Single by The Emotions

from the album Sunshine
- B-side: "Baby I'm Through"
- Released: October 1977
- Genre: Pop, R&B
- Length: 3:12
- Label: Stax
- Songwriter(s): Carl Smith
- Producer(s): Al Bell, William Brown, Marvell Thomas

= Shouting Out Love =

"Shouting Out Love" is a song recorded by R&B group the Emotions issued as a single in October 1977 by Stax Records from the group's album Sunshine.

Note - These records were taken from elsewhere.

/-- Place one record in the segment of a heat, or, with none, in the current one; where H7 has no room, or others wait before it, it is
owed (R185). -/
def placeRec (s : State) (n : Nat) (heat : Option Nat) (r : JRec) : State :=
  match s.crewOf n with
  | none => s
  | some c =>
    match (c.old ++ [c.seg]).find? (·.heat == heat.getD c.seg.heat) with
    | none => s
    | some g =>
      let g1 := g.addRec r
      let (t, ok) := if c.owed.isEmpty then s.journalRoom n (engineOwner n 1) g g1 else (s, false)
      if ok then (t.modSegment n g.heat fun _ => g1).settleSegment n g.heat
      else t.modCrew n fun d => { d with owed := d.owed ++ [(heat, r)] }

/-- A record that belongs to no group of a command, such as ROW_WRITTEN or TORN. -/
def placeLoose (s : State) (n : Nat) (r : JRec) : State := s.placeRec n none { r with last := true }

/-- A cancelled group is followed by a CANCEL record in its segment (R237). -/
def cancelGroup (s : State) (n heat num : Nat) : State :=
  (s.modSegment n heat fun g =>
    { g with groups := g.groups.map fun x => if x.num = num then { x with cancelled := true } else x }).placeRec n (some heat)
    ⟨0x09, true, false, 0, num, 0, 0, 0, 0, []⟩

/-- Close the part-filled blocks of a kind in a segment (R235). -/
def closeBlocks (s : State) (n heat kind : Nat) : State :=
  (s.modSegment n heat fun g => { g with blocks := g.blocks.map fun b =>
    if b.kind = kind && headBytes < b.used then { b with closed := true } else b }).settleSegment n heat

/-- A block is held by every seat that it goes to, and, where mirrored, by the partner. A journal block needs three. -/
def blockSafe (s : State) (g : Segment) (b : JBlock) : Bool :=
  b.closed && (blockSeats g b).all (fun i => b.held.contains i) && (b.kind == 2 || decide (3 ≤ g.jseats.length)) && s.mirrored b.frame

/-- The checkpoint of the previous heat has been acknowledged by the partner where mirroring asks for it (R189). -/
def priorAcked (s : State) (c : Crew) (heat : Nat) : Bool :=
  match c.old.reverse.find? fun g => g.heat < heat with
  | some g => (g.ofKind 1).all fun b => s.mirrored b.frame
  | none => true

/-- Everything that the commit point of a group waits for has completed (R237). -/
def groupSafe (s : State) (n heat num : Nat) : Bool :=
  match s.crewOf n with
  | none => false
  | some c =>
    match (c.old ++ [c.seg]).find? (·.heat == heat) with
    | none => false
    | some g =>
      match g.groups.find? (·.num == num) with
      | none => false
      | some x =>
        !x.cancelled &&
        ((List.range (x.last + 1 - x.first)).all fun k =>
          match (g.ofKind 0).find? (·.index == x.first + k) with | some b => s.blockSafe g b | none => false) &&
        (g.iseats.isEmpty || x.intents.all fun k =>
          match (g.ofKind 2).find? (·.index == k) with | some b => s.blockSafe g b | none => true) &&
        (x.stripes.all fun st => match s.volOf st.1 with
          | some v => !(v.closing.any fun c => c.num == st.2 && !c.ended) && v.host.all (·.num != st.2) && v.reloc.all (·.num != st.2)
          | none => true) &&
        s.priorAcked c heat

/-- A group has passed its commit point. -/
def markCommitted (s : State) (n heat num : Nat) : State :=
  s.modSegment n heat fun g => { g with groups := g.groups.map fun x => if x.num = num then { x with committed := true } else x }

/-- The oldest segment that is not free, as LIVE names it (R239). -/
def liveOf (c : Crew) : Nat × Nat :=
  match c.found with
  | f :: _ => f
  | [] => match c.old with
  | g :: _ => (g.start, g.heat)
  | [] => (c.seg.start, c.seg.heat)

/-- The checkpoint block of a segment (R239): record count, block count, CLEAN, START and HEAT of LIVE. -/
def markBlock (c : Crew) (g : Segment) (clean : Bool) : JBlock :=
  let live := liveOf c
  let recs := (g.ofKind 0).foldl (fun a b => a + b.recs.length) 0
  ⟨1, (g.ofKind 1).length, headBytes + 40, [], [recs, (g.ofKind 0).length, if clean then 1 else 0, live.1, live.2], true, [], [], none, none⟩

/-- Place a checkpoint in the segment of a heat, which seals it; it waits for room in H7 (R185). -/
def placeMark (s : State) (n heat : Nat) (clean : Bool) : State :=
  match s.crewOf n, s.segmentOf n heat with
  | some c, some g =>
    let g1 := { g with blocks := g.blocks ++ [markBlock c g clean], sealed := true }
    let (t, ok) := if c.marks.isEmpty then s.journalRoom n (engineOwner n 2) g g1 else (s, false)
    if ok then (t.modSegment n heat fun _ => g1).settleSegment n heat
    else t.modCrew n fun d => { d with marks := d.marks ++ [(heat, clean)] }
  | _, _ => s

/-- Place the checkpoint of a crew's segment (R239). -/
def checkpoint (s : State) (n : Nat) (clean : Bool) : State :=
  match s.crewOf n with
  | none => s
  | some c => ((s.closeBlocks n c.seg.heat 0).closeBlocks n c.seg.heat 2).placeMark n c.seg.heat clean

/-- Records and checkpoints that waited for room in H7 are placed, in their order, as far as there is room (R185). -/
def placeOwed (s : State) (n : Nat) : State :=
  match s.crewOf n with
  | none => s
  | some c =>
    if c.owed.isEmpty && c.marks.isEmpty then s
    else
      let s1 := s.modCrew n fun d => { d with owed := [], marks := [] }
      let s2 := c.owed.foldl (fun t e => t.placeRec n e.1 e.2) s1
      c.marks.foldl (fun t m => t.placeMark n m.1 m.2) s2

/-- Open the segment of the heat that begins (R188 step 6, R234). -/
def openSegment (s : State) (n : Nat) : State :=
  match s.crewOf n with
  | none => s
  | some c =>
    let (j, i) := chooseSeats c s.heat
    let old := if c.seg.heat = s.heat && c.seg.blocks.isEmpty then c.old else c.old ++ [c.seg]
    let s1 := s.setCrew n { c with old := old, seg := Segment.empty s.startNo s.heat j i, before_ := c.written, written := [] }
    if j.length < 3 then s1.raise 262 (crewUnit n) else s1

The single reached No. 12 on the Cashbox R&B singles chart and No. 31 on the Billboard Hot Soul Singles chart.

==Overview==
"Shouting Out Love" was composed by Carl Smith and produced by Al Bell, William Brown and Marvell Thomas.

==Critical reception==
Andrew Hamilton of AllMusic described "Shouting Out Love" as a song with "a good beat, a great hook, and sensational vocals."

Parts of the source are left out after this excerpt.